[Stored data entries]
-- ==== Sys2Proof/Machine/Far.lean ====
section
/-! DEFINITION. The far tier's shared operations: extents, wear, and reads of a command through any region (R214, R225,
R344-R356, R406). -/
namespace Sys2Proof.Machine

/-- The extent of an aperture address (R346). -/
def extentIdx (a : Nat) : Nat := (a - farBase) / 0x100000

/-- The extent-map entry; `none` when unplaced (R346). -/
def State.extent? (s : State) (i : Nat) : Option Extent := s.far.map.find? (fun e => e.idx == i)

/-- Key of a byte of a module's contents: port, place and offset (a module holds at most 8 TiB, R344). -/
def moduleKey (port place off : Nat) : Nat := port * 2 ^ 43 + place * 2 ^ 20 + off

/-- The byte at an aperture address; an unplaced extent reads zero (R346). -/
def State.farByte (s : State) (a : Nat) : Byte :=
  match s.extent? (extentIdx a) with
  | none => 0
  | some e => (cellGet s.far.cells (moduleKey e.port e.place ((a - farBase) % 0x100000))).getD 0

/-- The first lost extent of an aperture range, with the serial number it was lost with (R355). -/
def farLost (s : State) (a len : Nat) : Option Cond :=
  if len = 0 then none else
  (rangeFrom (extentIdx a) (extentIdx (a + len - 1) + 1 - extentIdx a)).findSome? (fun i =>
    match s.extent? i with
    | some e => match e.lost with
      | some serial => some ⟨.farTierAbsent, serial⟩
      | none => none
    | none => none)

/-- What stands in the way of a command's read of `len` bytes at `a` (R214, R225, R332, R339, R354, R355, R406). The host
aperture carries no operand reads (R457; log 15). -/
def accessFault (s : State) (a len : Nat) : Option Cond :=
  if len = 0 then none else
  match regionOf a with
  | .near => match badByte s a len with
    | some x => some ⟨.memoryUnrecoverable, x⟩
    | none => readFault s a len
  | .far =>
    if let some x := farLost s a len then some x
    else if farAbsent s then some ⟨.farTierAbsent, 0⟩
    else (badByte s a len).map (fun x => ⟨.memoryUnrecoverable, x⟩)
  | _ => some ⟨.memoryUnrecoverable, a⟩

/-- Bytes of near memory or of the aperture. -/
def State.bytesAt (s : State) (a n : Nat) : List Byte :=
  if regionOf a = .far then (rangeFrom a n).map s.farByte else s.readBytes a n

/-- Data that was valid and cannot be rebuilt: logged as MEM_UE, its command failed (R404, R406). -/
def State.logLost (s : State) (c : Cond) (ctx : Nat) (ticket : Option Nat) : State :=
  if c.status = .memoryUnrecoverable ∧ (badByte s c.info 1).isNone ∧ (s.mem.badLine false c.info 1).isNone then
    s.logRec { event := 0x16, action := 6, ctx := some ctx, ticket := ticket, d0 := c.info }
  else s

/-! Wear (R348, R350, R353). -/

/-- r ≤ num / den of a RATED entry: its remaining life 1 − max(WRITTEN / (RATED_TIB × 2^20), LIFE_USED / 100), WRITTEN in MiB
(R350); the count here is in requests of 64 bytes. An unrated entry with RATED_TIB 0 takes no placement and has no r. -/
def Wear.lifeAtMost (w : Wear) (pct : Nat) : Bool :=
  w.rated && w.ratedTib != 0 &&
    (decide (100 * (w.written / 16384) ≥ (100 - pct) * (w.ratedTib * 2 ^ 20)) || decide (w.lifeUsed ≥ 100 - pct))

/-- The ledger entry of a module, by serial number (R350). -/
def State.wearOf (s : State) (serial : Nat) : Option Wear :=
  s.far.wear.toList.find? (fun w => w.state != 0 && w.serial == serial)

/-- The ledger entry of a serial number changed. -/
def State.onWear (s : State) (serial : Nat) (f : Wear → Wear) : State :=
  s.onFar (fun x => { x with wear := vall x.wear (fun w => if w.state != 0 && w.serial == serial then f w else w) })

/-- The module of a ledger entry, if it is present. -/
def moduleOf (s : State) (w : Wear) : Option Module :=
  if w.state = 1 then (vget s.far.modules w.port).bind (fun m => if m.serial = w.serial then some m else none) else none

/-- A wear-ledger entry (R351). -/
def wearWord (w : Wear) : Nat :=
  putBits w.serial 64 0 + putBits w.state 2 64 + putBits (bit w.rated) 1 66 + putBits (bit w.warn) 1 67
    + putBits (bit w.worn) 1 68 + putBits w.port 2 69 + putBits w.ratedTib 32 96 + putBits (w.written / 16384) 64 128
    + putBits w.lifeUsed 7 192 + putBits w.capGib 32 224

/-- Bytes of a keeper mirror in the block region; not before the stacks are trained at stage S2 (R424, R432, R471; log 83). -/
def State.mirrorBytes (s : State) (off : Nat) (bs : List Byte) : State :=
  if s.start.stage ≤ 2 then s else s.store (keeperMirror + off) bs

/-- The wear ledger as the mirror holds it (log 83). -/
def ledgerBytes (w : Vector Wear 16) : List Byte := w.toList.flatMap (fun e => natLe (wearWord e) 32)

/-- The wear ledger mirrored to near memory (R350). -/
def State.mirrorLedger (s : State) : State :=
  (s.onMirror (fun x => { x with wear := s.far.wear })).mirrorBytes 0x1000 (ledgerBytes s.far.wear)

/-- The wear ledger mirrored to near memory, and the entry to the reserved record of a RATED module (R350). -/
def State.mirrorWear (s : State) (serial : Nat) : State :=
  let s := s.mirrorLedger
  match s.wearOf serial with
  | none => s
  | some w => match moduleOf s w with
    | none => s
    | some m => if !m.rated then s else s.onFar (fun x => { x with
        modules := vmod x.modules w.port (fun _ => some { m with recWritten := w.written, recRatedTib := w.ratedTib }) })

/-- WARN and WORN set as r falls, with the record and the interrupt (R353, R404). -/
def State.wearCheck (s : State) (serial : Nat) : State :=
  match s.wearOf serial with
  | none => s
  | some w =>
    let warn := w.warn || w.lifeAtMost 10
    let worn := w.worn || w.lifeAtMost 1
    if warn == w.warn && worn == w.worn then s
    else
      let s := (s.onWear serial (fun w => { w with warn := warn, worn := worn })).mirrorWear serial
      s.logRec { event := 0x1A, action := 9, kind := 10, unit := w.port, d0 := serial, d1 := bit warn + 2 * bit worn }

/-- `n` requests of 64 bytes written to a module: WRITTEN, its mirror at each multiple of 1 GiB, and the thresholds (R350,
R353). -/
def State.addWear (s : State) (serial n : Nat) : State :=
  match s.wearOf serial with
  | none => s
  | some w =>
    let s := s.onWear serial (fun w => { w with written := w.written + n })
    let s := if (w.written + n) / 2 ^ 24 = w.written / 2 ^ 24 then s else s.mirrorWear serial
    s.wearCheck serial

/-- The lowest extent of a module that is neither held by the map nor waiting to be freed (R346, R348): one among the first
n + 1, where n extents are held. -/
def freeExtent (s : State) (port : Nat) : Option Nat :=
  match vget s.far.modules port with
  | none => none
  | some m => (rangeFrom 0 (min (m.capGib * 1024) (s.far.map.length + s.far.pendingFree.length + 1))).find? (fun x =>
      !(s.far.map.any (fun e => e.port == port && e.place == x && e.lost.isNone)) && !(s.far.pendingFree.contains (port, x)))

/-- The life of a module as a fraction over a common scale: r × RATED_TIB × 2^20 × 100, 1 for UNLIMITED (R348, R350). -/
def lifeLess (a b : Wear) : Bool :=
  -- r(a) < r(b), r = 1 − max(x, y): compare max(x_a, y_a) > max(x_b, y_b)
  let num := fun (w : Wear) => if !w.rated then (0, 1) else
    let d := w.ratedTib * 2 ^ 20
    if d = 0 then (1, 1)
    else if 100 * (w.written / 16384) ≥ w.lifeUsed * d then (w.written / 16384, d) else (w.lifeUsed, 100)
  decide ((num a).1 * (num b).2 > (num b).1 * (num a).2)

/-- A module may take a new placement (R348, R352). -/
def placeable (s : State) (port : Nat) : Bool :=
  match vget s.far.modules port with
  | none => false
  | some m => vget s.far.linkUp port && (freeExtent s port).isSome &&
      (!m.rated || (match s.wearOf m.serial with
        | some w => w.ratedTib != 0 && !(w.lifeAtMost 1)
        | none => false))

/-- The module of a port, as its ledger entry (an entry with no life used for one that has none). -/
def wearAt (s : State) (port : Nat) : Wear :=
  match vget s.far.modules port with
  | none => Wear.empty
  | some m => (s.wearOf m.serial).getD Wear.empty

/-- The place of a new extent: the present module of largest remaining life with room and r > 0.01, ties to the lowest port
(R348). -/
def choosePlace (s : State) (not_ : Option Nat) : Option (Nat × Nat) :=
  let l := (rangeFrom 0 4).filter (fun p => placeable s p && not_ != some p)
  let best := l.foldl (fun (b : Option Nat) p => match b with
    | none => some p
    | some x => if lifeLess (wearAt s x) (wearAt s p) then some p else b) none
  match best with
  | none => none
  | some p => (freeExtent s p).map (fun x => (p, x))

/-- The worn module of least remaining life, which a refused placement names (R353). -/
def leastLife (s : State) : Nat :=
  let l := (rangeFrom 0 4).filterMap (fun p => match vget s.far.modules p with
    | some m => match s.wearOf m.serial with
      | some w => if w.worn then some w else none
      | none => none
    | none => none)
  match l.foldl (fun (b : Option Wear) w => match b with
    | none => some w
    | some x => if lifeLess w x then some w else b) none with
  | some w => w.serial
  | none => 0

/-- The extent map with an extent at a place; its entry in the block region follows (R346, R471). -/
def State.placeExtent (s : State) (i port place : Nat) : State :=
  let s := s.onFar (fun x => { x with map := ⟨i, port, place, none⟩ :: x.map.filter (fun e => e.idx != i) })
  s.store (0x08000000 + 8 * i) (natLe (place + putBits port 2 23 + putBits 1 2 25) 8)

/-- The serial number of the module on a port. -/
def serialAt (s : State) (port : Nat) : Nat := ((vget s.far.modules port).map (·.serial)).getD 0

/-- A place emptied. -/
def State.farErase (s : State) (port place : Nat) : State :=
  let lo := moduleKey port place 0
  s.onFar (fun x => { x with cells := x.cells.filter (fun c => !(decide (lo ≤ c.1) && decide (c.1 < lo + 2 ^ 20))) })

/-- The bytes of one place written to another. -/
def State.farCopy (s : State) (p0 x0 p1 x1 : Nat) : State :=
  let lo := moduleKey p0 x0 0
  (s.farErase p1 x1).onFar (fun x => { x with
    cells := (x.cells.filter (fun c => decide (lo ≤ c.1) && decide (c.1 < lo + 2 ^ 20))).foldl
      (fun l c => aput l (moduleKey p1 x1 (c.1 - lo)) c.2) x.cells })

/-- A place back in the free pool, empty (R348). -/
def State.freePlace (s : State) (port place : Nat) : State :=
  (s.farErase port place).onFar (fun x => { x with pendingFree := x.pendingFree.erase (port, place) })

/-- Bytes written to a module. -/
def State.farWrite (s : State) (port place off : Nat) (bs : List Byte) : State :=
  s.onFar (fun x => { x with cells := cellWrite x.cells (moduleKey port place off) bs })

end Sys2Proof.Machine
end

**The problem:** From the records above, give again exactly the lines running from the line with "def Wear.lifeAtMost (w" to the line with "(decide (100 *", inclusive.

**Result:**
def Wear.lifeAtMost (w : Wear) (pct : Nat) : Bool :=
  w.rated && w.ratedTib != 0 &&
    (decide (100 * (w.written / 16384) ≥ (100 - pct) * (w.ratedTib * 2 ^ 20)) || decide (w.lifeUsed ≥ 100 - pct))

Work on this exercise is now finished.